A tool that lets you download SG entities and attachments to disk and provides a shotgun_api3 interface to interact with the archived data.
It also has a rudimentary web interface for read only viewing the archived data.
This package installs a sg-archive
pip executable. Alternatively it also provides
the module interface so you can use python -m sg_archive
instead.
sg-archive
is configured using 2 yaml files. The example folder contains
a template for these files.
The config_example_secret.yaml
file contains the connection details used to connect
to shotgrid. It is its own file to make it harder to accidentally share secret api keys.
config_example.yml
is the main configuration file it is passed to the sg-archive
cli with --config
option. This file is used to manage the data being archived
and points to the secret file. Here is a list of handled keys:
connection_file
points to the secret file to authenticate with ShotGrid.ignored:data_types
: For all entity types, don't include any fields storing these data types in the archived data.ignored:entities
: When listing available entities omit these.ignored:fields
: Don't include these specific field's when archiving a entity. A dictionary where the key is the entity type. The value is a list of field names to exclude.filters
: A dictionary of filters to apply when archiving a given entity type. A dictionary where the key is the entity type. The value is a filter passed to thesg.find
call for that entity type.
To configure the cli you need to pass the --config
path pointing to your copy of
config_example.yml
.
sg-archive -c path/to/config.yaml
The --output
option specifies the top level folder where the archive is save/loaded.
sg-archive -c path/to/config.yaml -o path/to/output/folder archive -e Version --limit 100 --max-pages 2
In this example only the first 200 Version
entity records will be downloaded
including their attachments.
-e Version
specifies the entity type Version. You can reuse -e
multiple times
to download multiple entity types at once.
--limit 100
limits the size of each sg request to 100 entities. It will do as
many pages are required to select all records matching the entity filter.
--max-pages 2
stops after 2 pages are processed.
Given the paged nature of the archive process you want to generate an archive when no other users are modifying the database or you may miss some results.
Once you have archived the records you can access the data using sg_archive.shotgun.Shotgun
python class. This is an instance of the shotgun_api3.lib.mockgun.Shotgun
class
configured to load the archived data and downloaded attachments are converted to
working file://
links.
from sg_archive.shotgun import Shotgun
# Create a sg object pointing to the archive root directory
sg = Shotgun('E:/project_archive')
# Load the archive into memory so we can select the records.
sg.load_entity_types()
When creating the Shotgun object you don't provide connection details, you just need to pass the path to the archive root folder.
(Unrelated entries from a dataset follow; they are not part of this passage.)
-- ==== Sys2Proof/Machine/Dam.lean ====
section
/-! DEFINITION. The dam (R431 to R440), the frozen image (R436), the ring's DAM and RELEASE flits (R270, R271). -/
namespace Sys2Proof.Machine

/-- A rota DAM whose instant has come (R177, R431). -/
def Engine.rotaDam (m : Engine) : Engine :=
  match m.actAt 4 0xD with
  | none => m
  | some a => (m.takeAct a).damCause 4 a.eff

/-- DAM.CTL.ASSERT was written (R431): the cause instant is the next CCLK boundary. -/
def Engine.damAssert (m : Engine) : Engine := m.damCause 2 (tbOfCycle m.nextCycle)

/-- Is the on-module pull-up of DAM_N enabled: at power-up, while ALONE and at the head, not as a tributary (R268)? -/
def Engine.damPullUp (m : Engine) : Bool := m.mgt.powered && m.role != 2

/-- What the module does at DAM_N (R268, R269): it drives low, pulls up weakly, or leaves the bus to the head's pull-up. -/
inductive DamPin where
  | low | weakHigh | open_
  deriving DecidableEq, Repr

/-- The module's own part at DAM_N. -/
def Engine.damDrive (m : Engine) : DamPin := if m.dam.driving then .low else if m.damPullUp then .weakHigh else .open_

/-- Does DAM_N read low: driven by this module or from outside? Undriven it is high, by this module's pull-up or the head's (R268). -/
def Engine.damPin (m : Engine) : Bool := m.damDrive == .low || m.dam.extLow

/-- t_d (R433): the dam begins at a sampling instant. -/
def Engine.damBegin (m : Engine) (t : Tb) : Engine :=
  let own := m.dam.driving
  let code := if own then (match m.dam.driveAt with | some (_, c) => c | none => 1) else 1
  let m := m.setDam { m.dam with td := some t }
  let m := (m.setReg64 R.DAM_TD_LO t).setReg R.DAM_STATUS (putBits (m.reg R.DAM_STATUS) 0 6 (2 + code * 2 ^ 2 + own.toNat * 2 ^ 5))
  let m := ((m.addSat R.DAM_DAMCNT 1).status R.E_DAM_DAM).log 0xB 0 0x0401 (code + own.toNat * 2 ^ 3) t
  if m.role = 0 then m else m.sendBoth (.dam t.toNat m.pos own 0)

/-- The pin at the first tick of a cycle whose TB is t (R269, R432, R448): the module drives it 48 tk past a sampling instant and samples it at each multiple of 96 tk. -/
def Engine.damPinCycle (m : Engine) (t : Tb) : Engine :=
  let m := match m.dam.driveAt with
    | some (d, _) => if d ≤ t then m.setDam { m.dam with driving := true } else m
    | none => m
  if t.toNat % 96 ≠ 0 then m
  else
    let low := m.damPin
    let m := m.setFlag R.DAM_STATUS_PINLOW low
    let highs := if low then 0 else min 2 (m.dam.highs + 1)
    let m := m.setDam { m.dam with highs := highs }
    let m := if highs = 2 then m.setFlag R.DAM_STATUS_REARMED true else m
    let heeded := m.dam.driving || (m.flag R.DAM_CTL_PIN_EN && m.flag R.DAM_STATUS_REARMED)
    if low && heeded && m.dam.td.isNone && !m.dammed && m.cisReady then m.damBegin t else m

/-- DAM_N_LOW (R431): the outside drives the pin low; at a sampling instant the dam begins if the pin is heeded. -/
def Engine.damLow (m : Engine) : Engine :=
  let m := m.setDam { m.dam with extLow := true }
  if m.running && !m.dam.stopped then m.damPinCycle (tbOfCycle m.nextCycle) else m

/-- DAM_REARM (R432): the outside lets the pin go, and it reads high at two consecutive sampling instants. -/
def Engine.damRearm (m : Engine) : Engine :=
  if m.dam.driving || m.dammed then m
  else ((m.setDam { m.dam with extLow := false, highs := 2 }).setFlag R.DAM_STATUS_PINLOW false).setFlag R.DAM_STATUS_REARMED true

/-- t_s: 64 CCLK after t_d. -/
def Engine.damStopDue (m : Engine) : Bool :=
  match m.dam.td with
  | some t => m.running && !m.dam.stopped && decide (cycleOf (t + 1024) ≤ m.nextCycle)
  | none => false

/-- DAM_STOP (R433, R434): the store gate closes, open packs close with CLOSE 7, units freeze, the rota halts, drains pause, gate lines go safe if DAM_SAFE is 1. -/
def Chip.damStop (c : Chip) : Chip :=
  let m := c.eng
  if !m.damStopDue then c
  else
    let m := m.pipeNow c.tanks
    let m := if m.store.active then m.boundaryNow else m
    let open_ := m.segOpen
    let closed := m.settledAt == some m.cc
    let m := if open_ then forEach 48 (fun n m => m.packClose n 7) m else m
    let m := (m.setDam { m.dam with stopped := true, inSegment := open_, inClosed := closed }).rotaHalt
    let m := m.gateCancel
    let m := if m.flag R.SAFE_CTL_DAM_SAFE then m.setGate { m.gate with damHold := true } else m
    { c with eng := m.drainsStop.drainsPause }

/-- DAM_CLOCK_GATE (R433): queues are empty, the cistern is in self-refresh, and every HCLK-derived clock is gated. -/
def Chip.damGate (c : Chip) : Chip :=
  if !c.eng.dam.stopped || c.eng.dammed then c
  else
    let c := c.finishQueues
    let m := c.eng.cisSelfRefresh
    let m := { m with running := false }.setReg64 R.TB_DAM_TB_LO m.tb
    { c with eng := (m.setFlag R.DAM_STATUS_DAMMED true).setFlag R.DAM_STATUS_STOPPING false }

/-- Has the stop lasted its 2 µs (R433)? -/
def Engine.damGateDue (m : Engine) : Bool :=
  match m.dam.td with
  | some t => m.dam.stopped && !m.dammed && decide (cycleOf (t + 1024) + 1200 ≤ m.cycle)
  | none => false

/-- DAM_RELEASE (R439, R440), after `elapsed` reference cycles. DEDUCED: notes/assumptions/91.md. -/
def Engine.damRelease (m : Engine) (elapsed : Nat) : Engine :=
  if !m.dammed then m
  else
    let last := m.nextGateTb
    let m := if m.role = 0 then m else m.sendBoth (.release m.pos 0)
    let d := m.dam
    let m := m.setDam { d with driveAt := none, driving := false, highs := 0, td := none, stopped := false }
    let m := (((m.setFlag R.DAM_STATUS_DAMMED false).setFlag R.DAM_STATUS_REARMED false).setFlag R.DAM_STATUS_PINLOW d.extLow).tbReturns elapsed
    let m := m.dropPipe
    let first := tbOfCycle m.nextCycle
    let m := m.cisExit
    let disc : Marker := { type := 5, intake := 0xFF, tb := first, data := (m.reg64 R.TB_DAM_TB_LO).toNat }
    let m := if d.inSegment then (m.mark disc).endCapture 7 last none true
      else
        let m := if d.inClosed then (m.mark disc).markerPack 7 else m
        m.endCapture 7 last none false
    let m := m.armCancel
    let m := if !m.armed then m else (((m.setFlag R.SYS_STATUS_ARMED false).setFlag R.SLU_STATUS_STEPPING false).status R.E_SYS_DISARMED).armedReport
    let m := if m.settled then m.setGate { m.gate with damHold := false } else m.gateRelease
    let m := forEach 2 (fun o m => if (m.dsp o).running && !(m.dsp o).cloning then m.dispRestart o else m) m
    (m.log 0xB 0 0x0402 (elapsed % 2 ^ 32) first).status R.E_DAM_RELEASED

/-- DAM_FLIT (R270): forwarded; another t_d is recorded, and one that drove the pin makes a PIN dam a PEER one (R431). DEDUCED: notes/assumptions/97.md. -/
def Engine.damFlit (m : Engine) (s : Side) (tb origin : Nat) (driver : Bool) (hops : Nat) : Engine :=
  if !m.sideUp s || origin = m.pos then m
  else
    let m := if m.goesOn hops then m.relay s.other origin 0 (.dam tb origin driver (hops + 1)) else m
    match m.dam.td with
    | none => m
    | some t =>
      let m := if driver && m.fld R.DAM_STATUS_CAUSE == 1 then m.setFld R.DAM_STATUS_CAUSE 5 else m
      if t.toNat = tb then m else (m.setReg64 R.RING_DAM_PEER_TB_LO (BitVec.ofNat 64 tb)).status R.E_RING_DAM_SPLIT

/-- RELEASE_FLIT (R271): forwarded, and a dammed module is released. -/
def Engine.releaseFlit (m : Engine) (s : Side) (origin hops elapsed : Nat) : Engine :=
  if !m.sideUp s || origin = m.pos then m
  else (if m.goesOn hops then m.relay s.other origin 0 (.release origin (hops + 1)) else m).damRelease elapsed

end Sys2Proof.Machine
end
You need to call sg.load_entity_types()
to load the entire archive into memory.
If you only want to load a specific entity type you can use
sg.load_entity_type("Version")
instead. After that you can use the sg object
like normal.
import webbrowser
from pprint import pprint
# Select a record using the shotgun_api3 interface.
ver = sg.find_one("Version", [], ["image", "sg_uploaded_movie"])
pprint(ver)
# Simple "image" field type stored as a file path
webbrowser.open(ver["image"])
# "url" field type stored as a dict of attachment information.
webbrowser.open(ver["sg_uploaded_movie"]["url"])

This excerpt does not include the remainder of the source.